# Well known shops in Brixton that you've never set foot in



## editor (Dec 1, 2011)

Here's mine: Holland & Barrett. It's on the main shopping drag, yet I've never once felt inclined to take a look around.


----------



## Minnie_the_Minx (Dec 1, 2011)

H&B
Starbucks
Majority of Granville Arcade new shops/eateries
JB Sports (or whatever it's called)
That Games place on the corner
Mothercare
Footlocker
Nail bars
Phone shops

Loads of them


----------



## uk benzo (Dec 1, 2011)

M&S, H&B and when it was open, Footlocker.


----------



## Ms T (Dec 1, 2011)

Starbucks.  Mothercare.  I think that's it.  Dedicated shopper, me.


----------



## porno thieving gypsy (Dec 1, 2011)

McD's.


----------



## editor (Dec 1, 2011)

Ah yes. I obvs have never set foot in Starbucks or McDs or KFC.

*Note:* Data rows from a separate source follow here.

/-- What one step with nothing scheduled can be: a micro-step of the handler, one of the sequencer, or a TICK. -/
theorem autoStep_cases {s t : State} (h : autoStep s = some t) : s.port.fault = none
    ∧ ((∃ op rest, s.vsync.handler = .running (op :: rest) ∧ t = handlerStep op rest s)
      ∨ (s.vsync.handler = .idle ∧ ∃ op rest, s.port.csq = .running (op :: rest)
          ∧ (t = s.tick ∨ t = sequencerStep op rest s))) := by
  unfold autoStep at h
  split at h
  · cases h
  · rename_i hf
    have hf : s.port.fault = none := by simpa [State.faulted] using hf
    refine ⟨hf, ?_⟩
    split at h
    · rename_i op rest hh; cases h; exact .inl ⟨op, rest, hh, rfl⟩
    · cases h
    · rename_i hh
      split at h
      · rename_i op rest hq
        cases h
        refine .inr ⟨hh, op, rest, hq, ?_⟩
        split
        · exact .inl rfl
        · exact .inr rfl
      · cases h

/-- What the handler's turn can be: nothing, the entry, or a micro-step (rules R261, R262). -/
theorem handlerTurn_cases (s : State) : handlerTurn s = s
    ∨ (s.port.fault = none ∧ s.vsync.handler = .idle ∧ s.handlerMayEnter = true ∧ handlerTurn s = s.handlerEnter)
    ∨ ∃ op rest, s.port.fault = none ∧ s.vsync.handler = .running (op :: rest) ∧ handlerTurn s = handlerStep op rest s := by
  unfold handlerTurn
  split
  · exact .inl rfl
  · rename_i hf
    have hf : s.port.fault = none := by simpa [State.faulted] using hf
    split
    · rename_i hh
      split
      · rename_i he; exact .inr (.inl ⟨hf, hh, he, rfl⟩)
      · exact .inl rfl
    · exact .inl rfl
    · rename_i op rest hh; exact .inr (.inr ⟨op, rest, hf, hh, rfl⟩)

/-! ### Host accesses -/

/-- A host read that has a step raises the fault or emits a value (rule R78). -/
theorem hostRead_next {s t : State} {w : Width} {o : Nat} (h : s.hostRead w o = .next t) :
    t = s.raise o ∨ ∃ x, t = s.emit x := by
  unfold State.hostRead at h
  (repeat' split at h) <;> cases h
  · exact .inr ⟨_, rfl⟩
  · exact .inl rfl
  · exact .inr ⟨_, rfl⟩

/-- A host write that has a step is dropped, raises the fault, or writes the control domain (rule R79). -/
theorem hostWrite_next {s t : State} {w : Width} {o : Nat} {v : Word} (h : s.hostWrite w o v = .next t) :
    t = s ∨ (s.faulted = false ∧ t = s.raise o) ∨ t = s.writePort o v := by
  unfold State.hostWrite at h
  (repeat' split at h) <;> cases h
  · exact .inl rfl
  · exact .inr (.inl ⟨by simpa using ‹¬s.faulted = true›, rfl⟩)
  · exact .inr (.inr rfl)

/-- What a write to the control domain can be (rule R79 (a), (d), (e)). -/
theorem writePort_cases (s : State) (o : Nat) (v : Word) : s.writePort o v = s
    ∨ (ControlReg.ofOffset o = some .cmd ∧ s.writePort o v = s.doorbell v)
    ∨ (s.faulted = false ∧ ((∃ k : Fin 6, s.writePort o v = { s with port := { s.port with args := s.port.args.set k v } })
      ∨ s.writePort o v = { s with cfg := { s.cfg with srcclk := v } }
      ∨ (s.port.configured = false ∧ ∃ r, s.writePort o v = { s with cfg := s.cfg.put r v }))) := by
  unfold State.writePort
  split
  · split
    · exact .inl rfl
    · rename_i hr; exact .inr (.inl ⟨hr, rfl⟩)
    · rename_i r hcmd hr
      split
      · exact .inl rfl
      · rename_i hf
        have hf : s.faulted = false := by simpa using hf
        unfold State.writeControl
        split
        · exact absurd rfl hcmd
        · exact .inr (.inr ⟨hf, .inl ⟨_, rfl⟩⟩)
        · exact .inr (.inr ⟨hf, .inr (.inl rfl)⟩)
        · split
          · exact .inl rfl
          · rename_i hc; exact .inr (.inr ⟨hf, .inr (.inr ⟨by simpa using hc, _, rfl⟩)⟩)
  · exact .inl rfl

/-- The doorbell touches the port alone (rule R101). -/
theorem doorbell_cases (s : State) (w : Word) :
    s.doorbell w = { s with port := { s.port with overrun := true } }
      ∨ (s.port.csq = .idle ∧ s.port.fault = none ∧ s.doorbell w = s.acceptCommand w) := by
  unfold State.doorbell
  split
  · exact .inl rfl
  · rename_i h
    simp only [Bool.or_eq_true, not_or, State.faulted, State.busy] at h
    refine .inr ⟨?_, by simpa using h.2, rfl⟩
    cases hq : s.port.csq <;> simp [hq] at h ⊢

/-! ### Invariants of a step -/

/-- A property of states that every choice in `ok`, every step taken with nothing scheduled and the start of every command
keep, and that does not depend on the choices to come but that they are all in `ok`. -/
structure StepInvariant (ok : Event → Prop) (P : State → Prop) : Prop where
  scheduled : ∀ (s : State) (es : List Event), (∀ e ∈ es, ok e) → P s → P { s with env := { s.env with schedule := es } }
  turned : ∀ (s : State) (n : Nat), P s → P { s with env := { s.env with turn := n } }
  event : ∀ (e : Event) (s t : State), ok e → P s → eventStep e s = .next t → P t
  auto : ∀ s t : State, P s → autoStep s = some t → P t
  ends : ∀ s t : State, s.port.csq = .accepted → s.free → P s → EndsAtOnce s t → P t
  launches : ∀ (s : State) (steps : List MicroOp), s.port.csq = .accepted → s.free → P s → LaysOut s steps →
    P (s.withCsq (.running steps))

namespace StepInvariant

variable {ok : Event → Prop} {P : State → Prop}

theorem settleDown (h : StepInvariant ok P) (n : Nat) {s : State} (hs : P s) : P (settleDown n s) := by
  induction n generalizing s with
  | zero => exact hs
  | succ n ih =>
    cases ha : autoStep s with
    | none => rw [settleDown_none ha]; exact hs
    | some t => rw [settleDown_succ ha]; exact ih (h.auto s t hs ha)

theorem complete (h : StepInvariant ok P) {s : State} (hs : P s) : P (complete s) := h.settleDown _ hs

theorem runScheduled (h : StepInvariant ok P) (es : List Event) {s t : State} (hok : ∀ e ∈ es, ok e) (hs : P s)
    (hr : runScheduled es s = .next t) : P t := by
  induction es generalizing s with
  | nil => cases hr; exact h.complete hs
  | cons e es ih =>
    have hes : ∀ e ∈ es, ok e := fun e' he' => hok e' (by simp [he'])
    unfold Machine.runScheduled at hr
    split at hr
    · split at hr
      · rename_i he
        exact ih hes (h.event e _ _ (hok e (by simp)) (h.scheduled s es hes hs) he) hr
      · cases hr
      · cases hr
    · cases hr; exact hs

theorem startCommand (h : StepInvariant ok P) {s t : State} (hw : s.commandWaits = true)
    (hok : ∀ e ∈ s.env.schedule, ok e) (hs : P s) (hc : startCommand s = .next t) : P t := by
  obtain ⟨hq, hfree⟩ := s.commandWaits_iff.mp hw
  rcases startCommand_starts s with ⟨u, hu, he⟩ | ⟨steps, hl, hlay⟩
  · rw [hu] at hc
    cases hc
    exact h.ends s _ hq hfree hs he
  · rw [hl] at hc
    exact h.runScheduled _ hok (h.launches s steps hq hfree hs hlay) hc

/-- An invariant holds after a step: of a whole command with the choices between its micro-steps, of one choice, or of
what goes on with nothing scheduled. -/
theorem step (h : StepInvariant ok P) (hidle : ∀ n, ok (idleTurn n)) {s t : State}
    (hok : ∀ e ∈ s.env.schedule, ok e) (hs : P s) (hst : step s = .next t) : P t := by
  unfold Machine.step at hst
  split at hst
  · split at hst
    · cases hst
    · split at hst
      · exact h.startCommand ‹_› hok hs hst
      · split at hst
        · cases hst; exact h.complete hs
        · exact h.event _ _ t (hidle _) (h.turned s _ hs) hst
  · rename_i e es hsched
    rw [hsched] at hok
    have hes : ∀ e ∈ es, ok e := fun e' he' => hok e' (by simp [he'])
    split at hst
    · rename_i hc
      simp only [Bool.and_eq_true] at hc
      exact h.startCommand (by exact hc.2) hes (h.scheduled s es hes hs) hst
    · exact h.event e _ t (hok e (by simp)) (h.scheduled s es hes hs) hst

end StepInvariant

end Sys2Proof.Machine
end

-- ==== The configuration lock ====
section
/-! PROOFS. Once CONFIGURED is 1, the CFG bank and the carve-outs are written by nothing but a reset (rules R30, R79, R141). -/

namespace Sys2Proof.Machine

/-- Configured, with the CFG bank and the carve-outs of `c`, whatever SRCCLK holds, and no reset to come. -/
structure State.LockedTo (c : ConfigBank) (s : State) : Prop where
  configured : s.port.configured = true
  cfg : s.cfg = { c with srcclk := s.cfg.srcclk }
  noReset : Event.reset ∉ s.env.schedule

theorem State.LockedTo.of_same {c : ConfigBank} {s t : State} (h : s.LockedTo c)
    (hc : t.port.configured = s.port.configured) (hcfg : t.cfg = s.cfg) (he : t.env.schedule = s.env.schedule) :
    t.LockedTo c :=
  ⟨hc.trans h.configured, by rw [hcfg]; exact h.cfg, by rw [he]; exact h.noReset⟩

theorem State.LockedTo.of_hostSide {c : ConfigBank} {s t : State} (h : s.LockedTo c) (hk : HostSideKept s t) :
    t.LockedTo c :=
  ⟨hk.configured h.configured, by rw [hk.cfg]; exact h.cfg, by rw [hk.schedule]; exact h.noReset⟩

/-- The one host write that gets past the lock is SRCCLK's. -/
theorem State.LockedTo.writePort {c : ConfigBank} {s : State} (h : s.LockedTo c) (o : Nat) (v : Word) :
    (s.writePort o v).LockedTo c := by
  rcases writePort_cases s o v with hw | ⟨-, hw⟩ | ⟨-, ⟨k, hw⟩ | hw | ⟨hopen, -⟩⟩
  · rw [hw]; exact h
  · rw [hw]
    rcases doorbell_cases s v with hd | ⟨-, -, hd⟩ <;> rw [hd] <;> exact h.of_same rfl rfl rfl
  · rw [hw]; exact h.of_same rfl rfl rfl
  · rw [hw]; exact ⟨h.configured, by rw [h.cfg], h.noReset⟩
  · rw [h.configured] at hopen; cases hopen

I went in Footlocker once, and it looked like there was a convention of American Football referees going on.


----------



## billythefish (Dec 1, 2011)

I went into McD's for a crap once.


----------



## Badgers (Dec 1, 2011)

Specsavers


----------



## Brixton Hatter (Dec 1, 2011)

KFC
Starbucks
Any of the butchers in the market
Any of the nail bars
TK Maxx
The Cop Shop

I would have liked to have gone in to Bon Marche in its heyday.


----------



## Badgers (Dec 1, 2011)

Brixton Hatter said:


> TK Maxx



Eh?


----------



## Brixton Hatter (Dec 1, 2011)

billythefish said:


> I went into McD's for a crap once.


Yep, that's the reason I've been in there too!


----------



## Orang Utan (Dec 1, 2011)

7-11


----------



## Badgers (Dec 1, 2011)

Harvey Nics


----------



## Brixton Hatter (Dec 1, 2011)

Badgers said:


> Eh?


Yeah just taking the piss like - no one's been in yet cos its not open yet!


----------



## Orang Utan (Dec 1, 2011)

waitrose


----------



## Brixton Hatter (Dec 1, 2011)

Orang Utan said:


> 7-11


Yeah....used to be next to the tube where WHSmith is now


----------



## Orang Utan (Dec 1, 2011)

brady's


----------



## Brixton Hatter (Dec 1, 2011)

Orang Utan said:


> waitrose


I'm sure you won't have to wait too long OU


----------



## 100% masahiko (Dec 1, 2011)

Starbucks.
Bodyshop.
Iceland.
That chicken shop near the Dogstar.


----------



## editor (Dec 1, 2011)

Iceland is good!


----------



## uk benzo (Dec 1, 2011)

editor said:


> Iceland is good!



...but mental on a Saturday afternoon. I don't know how the cashiers cope!


----------



## Orang Utan (Dec 1, 2011)

editor said:


> Iceland is good!


no it isn't.


----------



## editor (Dec 1, 2011)

Orang Utan said:


> no it isn't.









Oh yes it is! Etc etc etc.


----------



## sleaterkinney (Dec 1, 2011)

Brixton Wholefoods


----------



## Orang Utan (Dec 1, 2011)

their food is desperate though. i've had to shop there a bit recently. the only good thing about it is that it's cheap.


----------



## sleaterkinney (Dec 1, 2011)

What is in there?. Is it just mung beans and other veggie stuff?


----------



## editor (Dec 1, 2011)

Orang Utan said:


> their food is desperate though. i've had to shop there a bit recently. the only good thing about it is that it's cheap.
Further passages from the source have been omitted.